Psychosis is a condition that affects a person’s mind and causes changes to the way that they think, feel and behave. A person who experiences psychosis may be unable to distinguish between reality and their imagination.
People who are experiencing psychosis are referred to a psychotic. People with psychosis often experience:
Psychosis is not a condition in itself - it is a symptom of other conditions. The most common cause of psychosis is a mental health condition, such as schizophrenia, or bipolar disorder (manic depression).

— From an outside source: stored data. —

-- ==== Sys2Proof/Tests/Slice0.lean ====
section
/-! SUPPORT. Tests. Expected values come from 95_test_vectors (the vector's name is in the comment) or from a rule's
own example; the witnesses meet the hypotheses of the statements. -/

namespace Sys2Proof.Tests

open Sys2Proof Sys2Proof.Machine

/-! ## WellFormed: an ill-formed term for each check -/

theorem test_wf_refuses_jmp_r7 : (Instr.jmp 7#3).wellFormed = false ∧ (Instr.jmp 6#3).wellFormed = true := by decide

theorem test_wf_refuses_service_vectors :
    (Instr.trap 0x20#8).wellFormed = false ∧ (Instr.trap 0x25#8).wellFormed = false ∧
    (Instr.trap 0x1F#8).wellFormed = true ∧ (Instr.trap 0x26#8).wellFormed = true := by decide

/-! ## Decoding: words written out bit by bit from 30_encoding R85 -/

theorem test_decode_control :
    decode 0b0000_101_000000011#16 = .br 0b101#3 3#9 ∧
    decode 0b0100_1_11111111111#16 = .jsr 0x7FF#11 ∧
    decode 0b0100_0_11_010_111111#16 = .jsrr 2#3 ∧
    decode 0b1100_101_011_110011#16 = .jmp 3#3 ∧
    decode 0b1100_010_111_000001#16 = .ret := by decide

theorem test_decode_operate :
    decode 0b0001_011_100_0_11_101#16 = .add 3#3 4#3 5#3 ∧
    decode 0b0001_011_100_1_10000#16 = .addi 3#3 4#3 0x10#5 ∧
    decode 0b0101_001_010_0_00_011#16 = .and 1#3 2#3 3#3 ∧
    decode 0b0101_001_010_1_01111#16 = .andi 1#3 2#3 15#5 ∧
    decode 0b1001_110_001_000010#16 = .not 6#3 1#3 := by decide

theorem test_decode_data_movement :
    decode 0b0010_010_100000000#16 = .ld 2#3 0x100#9 ∧
    decode 0b0011_011_111111111#16 = .st 3#3 0x1FF#9 ∧
    decode 0b0110_001_010_100000#16 = .ldr 1#3 2#3 0x20#6 ∧
    decode 0b0111_101_110_011111#16 = .str 5#3 6#3 0x1F#6 ∧
    decode 0b1010_100_000000001#16 = .ldi 4#3 1#9 ∧
    decode 0b1011_111_000000010#16 = .sti 7#3 2#9 ∧
    decode 0b1110_001_000000111#16 = .lea 1#3 7#9 := by decide

theorem test_decode_trap :
    decode 0b1111_0000_00100000#16 = .trapGetc ∧ decode 0b1111_1111_00100001#16 = .trapOut ∧
    decode 0b1111_0000_00100010#16 = .trapPuts ∧ decode 0b1111_0000_00100011#16 = .trapIn ∧
    decode 0b1111_0000_00100100#16 = .trapPutsp ∧ decode 0b1111_1111_00100101#16 = .trapHalt ∧
    decode 0b1111_0000_00011111#16 = .trap 0x1F#8 ∧ decode 0b1111_0000_00100110#16 = .trap 0x26#8 := by decide

theorem test_decode_unimplemented :
    decode 0b1000_111111111111#16 = .rti ∧ decode 0b1101_000100100011#16 = .res := by decide

theorem test_decode_bytes :
    decodeBytes [0xF0#8, 0x25#8, 0x12#8] = .ok (.trapHalt, [0x12#8]) ∧ decodeBytes [0x12#8] = .error .truncated := by
  constructor <;> rfl

theorem test_encode :
    encode (.add 0#3 1#3 2#3) = 0x1042#16 ∧ encode (.addi 0#3 0#3 5#5) = 0x1025#16 ∧ encode (.jsr 2#11) = 0x4802#16 ∧
    encode (.str 2#3 1#3 0#6) = 0x7440#16 ∧ encode (.br 1#3 0x1FE#9) = 0x03FE#16 ∧ encode .ret = 0xC1C0#16 := by decide

/-- 95_test_vectors 1.2, with 90_conflicts C2's value of SEXT(0x200, 11). -/
theorem test_sext :
    sext 5 0x1F#16 = 0xFFFF#16 ∧ sext 5 0x0F#16 = 0x000F#16 ∧ sext 5 0x3F#16 = 0xFFFF#16 ∧
    sext 6 0x20#16 = 0xFFE0#16 ∧ sext 9 0x100#16 = 0xFF00#16 ∧ sext 9 0x0FF#16 = 0x00FF#16 ∧
    sext 11 0x200#16 = 0x0200#16 ∧ sext 11 0x600#16 = 0xFE00#16 ∧ zext8 0xFF#8 = 0x00FF#16 := by decide

/-! ## One step on a small state -/

/-- What `f` gives of the state one step after the word w was placed at the fetch. -/
def after {α : Type} (w : Nat) (s : State) (f : State → α) : Option α :=
  match step (s.withFetchWord 16 w) with
  | .next t => some (f t)
  | _ => none

/-- What `f` gives of the state one step on. -/
def stepped {α : Type} (s : State) (f : State → α) : Option α :=
  match step s with
  | .next t => some (f t)
  | _ => none

def r0 (v : Word) : State := State.reset.setReg 0#3 v
def r1 (v : Word) : State := State.reset.setReg 1#3 v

Psychosis can also be triggered by physical conditions, such as Parkinson's disease, or as a result of drug or alcohol abuse.
How long someone will experience a psychotic state of mind - known as a psychotic episode - will depend on the underlying causes. Drug, or alcohol, induced psychosis many only last for a few days. However, psychosis that is caused by schizophrenia, or bipolar disorder, may last indefinitely unless it is treated.
How common is psychosis?
Psychosis is more common that most people realise. It is estimated that 1 in every 200 people in the UK has experienced psychosis. Some people will only experience one psychotic episode, while others may experience a number of episodes throughout their life.
Schizophrenia, which is one of the main causes of psychosis, will affect one person in every 100 in the population during their lifetime.
Prompt treatment is recommended for someone who is experiencing psychosis. Studies suggest that the earlier the condition is treated, the better the long-term results tend to be. In the short-term, medicines are used to treat the symptoms of psychosis in order that the person is no longer a danger to themselves, or to others. The long-term treatment will depend on the underlying causes.
If you have psychosis, it could affect your ability to drive. It is your legal obligation to inform the Driver and Vehicle Licensing Agency (DVLA) about a medical condition that could have an impact on your driving ability. Go to the Directgov website to find out how to tell the DVLA about a medical condition.
'Psychosis' versus 'psychopath'
The term 'psychosis' should not be confused with the term 'psychopath'. The two conditions are very different.
Someone with psychosis has an acute (short-term) condition that, if treated, can often lead to a full recovery.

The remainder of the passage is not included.